Last Update:2016-03-06 Source: Internet

Author: User

Tags hadoop fs

Developer on Alibaba Coud: Build your first app with APIs, SDKs, and tutorials on the Alibaba Cloud. Read more ＞

Hadoop is known to be more efficient at processing a single large file than it does with multiple small files, and a single file also consumes HDFs storage space. So it is often to merge them together.

1,getmerge

Hadoop has a command-line tool Getmerge, which is used to copy files from a set of HDFs to the local computer before merging

Reference: http://hadoop.apache.org/common/docs/r0.19.2/cn/hdfs_shell.html

How to use: Hadoop fs-getmerge <src> <localdst> [ADDNL]

Accepts a source directory and a destination file as input, and connects all the files in the source directory to the local destination file. ADDNL is optional and is used to specify that a line break is added at the end of each file.

A few words: The call file System (FS) shell command should use the form Bin/hadoop FS <args>. All of the FS shell commands use URI paths as parameters.
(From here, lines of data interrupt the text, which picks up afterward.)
-- ==== Sys2Proof/Machine/Acquire.lean ====
section
/-!
DEFINITION. Acquisition (R310–R315, R319–R348): reductions, the capture writer, records, and what candidates, verdicts,
arming and freezing do to an aperture.
-/

namespace Sys2Proof.Machine

def acqReg (a off : Nat) : Nat := 0x4C0000 + 32 * a + off

/-! ### The capture block and reduction blocks (R321, R322) -/

def cpSource (w : List Word) : Nat := fldAt w 0x08 15 0
def cpAutoRearm (w : List Word) : Bool := bitAt w 0x08 16
def cpStreaming (w : List Word) : Bool := bitAt w 0x08 17
def cpCompat (w : List Word) : Bool := bitAt w 0x08 18
def cpLight (w : List Word) : Bool := bitAt w 0x08 19
def cpShortEv (w : List Word) : Bool := bitAt w 0x08 20
def cpSegEv (w : List Word) : Bool := bitAt w 0x08 21
def cpSegments (w : List Word) : Nat := fldAt w 0x0C 11 0 + 1
def cpPre (w : List Word) : Nat := (dwAt w 0x10).toNat
def cpPost (w : List Word) : Nat := (dwAt w 0x14).toNat
def cpLagAdd (w : List Word) : Nat := (dwAt w 0x18).toNat
def rdKind (w : List Word) : Nat := fldAt w 0x08 1 0
def rdIq24 (w : List Word) : Bool := bitAt w 0x08 2
def rdShift (w : List Word) : Nat := fldAt w 0x08 6 3
def rdLog (w : List Word) : Nat := fldAt w 0x08 11 7
def rdMode (w : List Word) : Nat := fldAt w 0x08 13 12
def rdExport (w : List Word) : Nat := fldAt w 0x08 21 16
/-- The channels a reduction block names. -/
def rdChans (w : List Word) : List Nat := (List.range 512).filter (fun c => bitAt w (0x10 + 4 * (c / 32)) (c % 32))

/-- A block of a plane by type and unit. -/
def planeBlock (p : List Block) (type unit : Nat) : Option Block := p.find? (fun b => decide (b.type = type ∧ b.unit = unit))
def planeOf (p : List Block) (type : Nat) : List Block := p.filter (fun b => decide (b.type = type))

/-- A capture area is under the light code (R321, R391). -/
def captureLight (w : List Word) : Bool := cpLight w && cpStreaming w
def planeLight (p : List Block) : Bool := match planeBlock p 0x09 0 with | some b => captureLight b.words | none => false

def Aperture.capture (p : Aperture) : Option (List Word) := (planeBlock p.live 0x09 0).map (·.words)
def Aperture.reduction (p : Aperture) (slot : Nat) : Option (List Word) := (planeBlock p.live 0x0A slot).map (·.words)

/-! ### Numbers in the formats of R325 -/

/-- binary32 of a value that is not negative, rounded to nearest with ties away from zero (R325). -/
def binary32 (num den : Nat) : Word :=
  if num = 0 ∨ den = 0 then 0
  else
    -- e with 2^e ≤ num/den < 2^(e+1)
    let e0 : Int := (num.log2 : Int) - den.log2
    let ge (e : Int) : Bool := if 0 ≤ e then decide (den * 2 ^ e.toNat ≤ num) else decide (den ≤ num * 2 ^ (-e).toNat)
    let e : Int := if ge e0 then e0 else e0 - 1
    let e : Int := max e (-126)
    let sh : Int := 23 - e
    let m := if 0 ≤ sh then (roundDiv ((num * 2 ^ sh.toNat : Nat) : Int) den).toNat else (roundDiv (num : Int) (den * 2 ^ (-sh).toNat)).toNat
    if m < 2 ^ 23 then BitVec.ofNat 32 m
    else if m = 2 ^ 24 then Word.place 30 23 (e + 128).toNat
    else Word.place 30 23 (e + 127).toNat ||| BitVec.ofNat 32 (m - 2 ^ 23)

/-- The 16-bit scaled value of a path value (IQ16, R325): rounded, saturated to ±32,767; and whether it saturated. -/
def iq16 (shift : Nat) (v : Int) : Int × Bool :=
  let r := roundDiv v (2 ^ shift)
  (clampInt (-32767) 32767 r, decide (r < -32767 ∨ 32767 < r))

/-- `round(√p / 2^shift)`, saturated to 65,535 (R325). -/
def rms16 (shift p : Nat) : Nat := min 65535 ((isqrt (4 * p / 4 ^ shift) + 1) / 2)

/-- The bytes of a 16-bit value, of a 64-bit value. -/
def bytes16 (v : Nat) : List Byte := [BitVec.ofNat 8 v, BitVec.ofNat 8 (v / 256)]
def bytes64 (v : Nat) : List Byte := bytesOfWord (BitVec.ofNat 32 v) ++ bytesOfWord (BitVec.ofNat 32 (v / 2 ^ 32))

/-- `10 ^ v ≤ (num / den) ^ n`, where `v` may be negative. -/
def tenLe (num den n : Nat) (v : Int) : Bool :=
  if 0 ≤ v then decide (10 ^ v.toNat * den ^ n ≤ num ^ n) else decide (den ^ n ≤ num ^ n * 10 ^ (-v).toNat)

/-- The greatest `v` below `2 ^ bits` above `lo` with `10 ^ v ≤ (num / den) ^ 1280`. -/
def logSearch (num den : Nat) : Nat → Int → Int
  | 0, lo => lo
  | b + 1, lo => logSearch num den b (if tenLe num den 1280 (lo + 2 ^ b) then lo + 2 ^ b else lo)

/-- 128 × 10 log₁₀ of a power given as a fraction, rounded, within ±1 unit, saturated; −32,768 for 0 (R254). -/
def logBin (num den : Nat) : Int :=
  if num = 0 then -32768
  else
    let v := logSearch num den 16 (-32768)
    clampInt (-32768) 32767 (v + (tenLe num den 2560 (2 * v + 1)).toNat + ((Config.logErr num den).val : Int) - 1)

/-! ### Bins (R246, R254, R255) -/

/-- |X|² of a mantissa pair as a fraction (R246). -/
def binPower (bfe : Int) (m : Int × Int) : Frac :=
  let p : Int := m.1 * m.1 + m.2 * m.2
  let e := 2 * (bfe - 22)
  if 0 ≤ e then ⟨p * 2 ^ e.toNat, 1⟩ else ⟨p, 2 ^ (-e).toNat⟩

/-- Size of a bin (R254). -/
def binBytes (format : Nat) : Nat := if format = 0 then 8 else if format = 1 then 4 else 2

/-- A power as a bin of FORMAT 1 or 2 (R254). -/
def powerBin (format : Nat) (p : Frac) : List Byte :=
  if format = 1 then bytesOfWord (binary32 p.num.toNat p.den) else bytes16 (codeOf 16 (logBin p.num.toNat p.den))

/-- A bin as delivered (R254). -/
def binOf (format : Nat) (bfe : Int) (m : Int × Int) : List Byte :=
  if format = 0 then bytes64 (codeOf 24 m.1 + 2 ^ 24 * codeOf 24 m.2) else powerBin format (binPower bfe m)

/-- The 16 bytes of a tag (R255). -/
def tagBytes (x : Spectrum) (bfe : Int) (poison ovr : Bool) (src : Nat) : List Byte :=
  let f := tfFormat x.block.words
  bytes64 x.stamp ++
  bytes64 (x.seq % 2 ^ 32 + 2 ^ 32 * (x.channel % 512) + 2 ^ 41 * codeOf 8 (if f = 0 then bfe else 0) + 2 ^ 49 * f + 2 ^ 51 * poison.toNat +
    2 ^ 52 * ovr.toNat + 2 ^ 53 * x.restart.toNat + 2 ^ 54 * x.tq + 2 ^ 56 * src)

/-- Bytes padded with zeros to `n`. -/
def padBytes (n : Nat) (bs : List Byte) : List Byte := takePad 0 n bs

/-! ### Reductions (R324–R327) -/

/-- E of R325. -/
def entryBytes (w tf : List Word) : Nat :=
  match rdKind w with
  | 0 => if rdIq24 w then 8 else 4
  | 1 => 16
  | 2 => 8
  | _ => ceilDiv (32 + tfBinCount tf * binBytes (tfFormat tf)) 16 * 16

/-- LEN at a rate level (R322, R350). -/
def rdLen (w : List Word) (level : Nat) : Nat := 2 ^ (rdLog w + level)

/-- The entry of an ENVELOPE or MEAN_POWER interval (R325, R326). -/
def intervalEntry (w : List Word) (len : Nat) (x : Acc) (brk : Bool) : RedEntry :=
  let s := rdShift w
  let x := if x.bad then { x with clean := 0, sumP := 0 } else x
  let bytes :=
    if rdKind w = 1 then
      if x.clean = 0 then
        bytes16 0x7FFF ++ bytes16 0x8000 ++ bytes16 0x7FFF ++ bytes16 0x8000 ++ bytes16 0xFFFF ++ bytes16 0 ++ bytesOfWord 0
      else
        bytes16 (codeOf 16 (iq16 s x.minI).1) ++ bytes16 (codeOf 16 (iq16 s x.maxI).1) ++ bytes16 (codeOf 16 (iq16 s x.minQ).1) ++
          bytes16 (codeOf 16 (iq16 s x.maxQ).1) ++ bytes16 (rms16 s x.minP) ++ bytes16 (rms16 s x.maxP) ++ bytesOfWord (BitVec.ofNat 32 x.clean)
    else bytesOfWord (binary32 x.sumP (x.clean * 2097088 * 2097088)) ++ bytesOfWord (BitVec.ofNat 32 x.clean)
  { stamp := x.stamp, bytes := bytes, poisoned := decide (x.clean < len), ovr := x.ovr, brk := brk }

/-- A sample in the interval in progress. -/
def Acc.sample (x : Acc) (o : ChanOut) : Acc :=
  let x := if x.n = 0 then { x with stamp := o.instant.floor.toNat } else x
  let x := { x with n := x.n + 1 }
  if o.poison then x
  else
    let p := (o.i * o.i + o.q * o.q).toNat
    let first := decide (x.clean = 0)
    { x with
      clean := x.clean + 1
      minI := if first then o.i else min x.minI o.i
      maxI := if first then o.i else max x.maxI o.i
      minQ := if first then o.q else min x.minQ o.q
      maxQ := if first then o.q else max x.maxQ o.q
      minP := if first then p else min x.minP p
      maxP := if first then p else max x.maxP p
      sumP := x.sumP + p
      ovr := x.ovr || o.ovr }

/-- A channel output sample at a time-domain reduction (R324–R326). -/
def SubRing.sample (r : SubRing) (w : List Word) (level : Nat) (o : ChanOut) : SubRing :=
  let len := rdLen w level
  if rdKind w = 0 then
    let r' := { r with acc := { r.acc with n := (r.acc.n + 1) % len } }
    if r.acc.n ≠ 0 then r'
    else
      let s := rdShift w
      let a := iq16 s o.i
      let b := iq16 s o.q
      let bytes :=
        if rdIq24 w then bytes64 (codeOf 24 o.i + 2 ^ 24 * codeOf 24 o.q + 2 ^ 48 * o.poison.toNat + 2 ^ 49 * o.ovr.toNat)
        else if o.poison then bytes16 0x8000 ++ bytes16 0x8000
        else bytes16 (codeOf 16 a.1) ++ bytes16 (codeOf 16 b.1)
      let e : RedEntry := {
        stamp := o.instant.floor.toNat, bytes := bytes, poisoned := o.poison,
        ovr := o.ovr || (!(rdIq24 w) && !o.poison && (a.2 || b.2)), brk := false }
      { r' with ready := r'.ready ++ [e] }
  else if rdKind w = 3 then r
  else
    let x := r.acc.sample o
    if x.n < len then { r with acc := x } else { r with acc := {}, ready := r.ready ++ [intervalEntry w len x false] }

/-- The entry of a group of spectra (R325, R326). A clean PICK's CLEAN counts the clean spectra of its group (assumption 31). POISON_SRC under AVG and
PEAK is the lowest of the group's. DEDUCED (assumption 123). -/
def groupEntry (w : List Word) (len : Nat) (x : Acc) (s : Spectrum) (brk : Bool) : RedEntry :=
  let tf := s.block.words
  let f := tfFormat tf
  let pick := decide (rdMode w = 0)
  let x := if x.bad then { x with clean := 0 } else x
  let clean := if pick && s.poison then 0 else x.clean
  let bins :=
    if pick then s.bins.flatMap (fun m => binOf f s.bfe m)
    else if x.clean = 0 then (List.range (tfBinCount tf)).flatMap (fun _ => if f = 1 then bytesOfWord 0 else bytes16 0x8000)
    else x.bins.flatMap (fun p => powerBin f (if rdMode w = 1 then Frac.div p (Frac.ofInt x.clean) else p))
  let poison := if pick then s.poison || x.bad else decide (x.clean = 0)
  let bytes := tagBytes s (if pick then s.bfe else 0) poison x.ovr (if pick then s.poisonSrc else if poison then x.src else 0) ++ bytesOfWord (BitVec.ofNat 32 clean) ++ bytesOfWord (BitVec.ofNat 32 x.n) ++
    bytes64 0 ++ bins
  { stamp := s.stamp, bytes := padBytes (entryBytes w tf) bytes, poisoned := poison || decide (clean < x.n ∨ clean < len), ovr := x.ovr, brk := brk }

/-- A spectrum in the group in progress. -/
def Acc.spectrum (x : Acc) (w : List Word) (s : Spectrum) : Acc :=
  let x := match x.first with | some _ => x | none => { x with first := some s }
  let x := { x with n := x.n + 1, ovr := x.ovr || s.ovr }
  if s.poison then { x with src := if x.src = 0 then s.poisonSrc else min x.src s.poisonSrc }
  else
    let ps := s.bins.map (binPower s.bfe)
    { x with
      clean := x.clean + 1
      bins := if rdMode w = 0 then []
        else if x.clean = 0 then ps
        else (x.bins.zip ps).map (fun (b : Frac × Frac) => if rdMode w = 1 then Frac.add b.1 b.2 else if Frac.lt b.1 b.2 then b.2 else b.1) }

/-- A whole spectrum at a SPECTRA reduction (R324–R326): groups begin at each SEQ that is a multiple of LEN. -/
def SubRing.spectrum (r : SubRing) (w : List Word) (level : Nat) (s : Spectrum) : SubRing :=
  let len := rdLen w level
  if rdKind w ≠ 3 then r
  else
    let x : Acc := if s.seq % len = 0 then {} else r.acc
    if x.first.isNone && decide (s.seq % len ≠ 0) then r
    else
      let x := x.spectrum w s
      if x.n < len then { r with acc := x }
      else match x.first with
        | some f => { r with acc := {}, ready := r.ready ++ [groupEntry w len x f false] }
        | none => { r with acc := {} }

/-- A break of the channel that is no launch of the aperture ends the interval or group in progress (R327). -/
def SubRing.break_ (r : SubRing) (w : List Word) (level : Nat) : SubRing :=
  let len := rdLen w level
  let x := r.acc
  if rdKind w = 0 ∨ x.n = 0 then { r with acc := {} }
  else if rdKind w = 3 then
    match x.first with
    | some f => { r with acc := {}, ready := r.ready ++ [groupEntry w len x f true] }
    | none => { r with acc := {} }
  else { r with acc := {}, ready := r.ready ++ [intervalEntry w len x true] }

/-- Apply `f` to every sub-ring of channel `c` of the LIVE apertures, with its reduction block and rate level. -/
def Dev.onSubs (d : Dev) (c : Nat) (f : SubRing → List Word → Nat → SubRing) : Dev :=
  { d with aps := d.aps.map (fun (p : Nat × Aperture) =>
      if p.2.state = 3 then
        (p.1, { p.2 with acq := { p.2.acq with subs := p.2.acq.subs.map (fun (r : SubRing) =>
          if r.ch = c then (match p.2.reduction r.slot with | some w => f r w p.2.rateLevel | none => r) else r) } })
      else p) }

/-- The state that sub-ring `i` of aperture `a` has in region 3 is read: a mark in it makes the entry in progress a poisoned one, and is overwritten
with the state (R401, R403). -/
def Dev.stateRead (d : Dev) (a i : Nat) : Dev :=
  let m := d.meets 2
  if m.1.isEmpty then m.2
  else (m.2.updCmc (fun c => { c with facet := c.facet.filter (fun (p : Nat × Nat) => !(decide (p.1 = 3) && m.1.contains p.2)) })).updAp a (fun p => { p with acq := { p.acq with subs := p.acq.subs.mapIdx (fun j r => if j = i then { r with acc := { r.acc with bad := true } } else r) } })

/-- An input of channel `c` comes to every sub-ring of the channel (R324), which reads its state. -/
def Dev.reduce (d : Dev) (c : Nat) (f : SubRing → List Word → Nat → SubRing) : Dev :=
  let d := (d.aps.filter (fun (p : Nat × Aperture) => decide (p.2.state = 3))).foldl (fun (d : Dev) p =>
    (p.2.acq.subs.zipIdx).foldl (fun (d : Dev) r => if r.1.ch = c && decide (0 < r.1.acc.n) && (match p.2.reduction r.1.slot with | some w => decide (rdKind w ≠ 0) | none => false) then d.stateRead p.1 r.2 else d) d) d
  d.onSubs c f

/-! ### Layout (R329) -/

/-- `n(x) = ⌈x × r / (3 × 10⁹)⌉`, with `r` in thousands of entries per second. -/
def entriesIn (x : Nat) (r : Frac) : Nat := (Frac.div (Frac.mul (Frac.ofInt x) r) (Frac.ofInt 3000000)).ceil.toNat

/-- r of R324 in thousands of entries per second. -/
def entryRate (w tf : List Word) (fch : Frac) (level : Nat) : Frac :=
  let l := Frac.ofInt (rdLen w level)
  if rdKind w = 3 then Frac.div (Frac.div fch (Frac.ofInt (tfHop tf))) l else Frac.div fch l

/-- SLICE_BYTES of R329. -/
def SubRing.sliceBytes (r : SubRing) : Nat := ceilDiv (r.q * r.entryBytes) 512 * 512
The URI format is Scheme://authority/path.

2.putmerge

The local small file merge is uploaded to the HDFs file system.

A method can now write a script locally, first merge a file into a large file, and then upload the entire large file, this method consumes a lot of local disk space;

Another way to do this is to upload it during the copy process. Reference: "Hadoop in Action"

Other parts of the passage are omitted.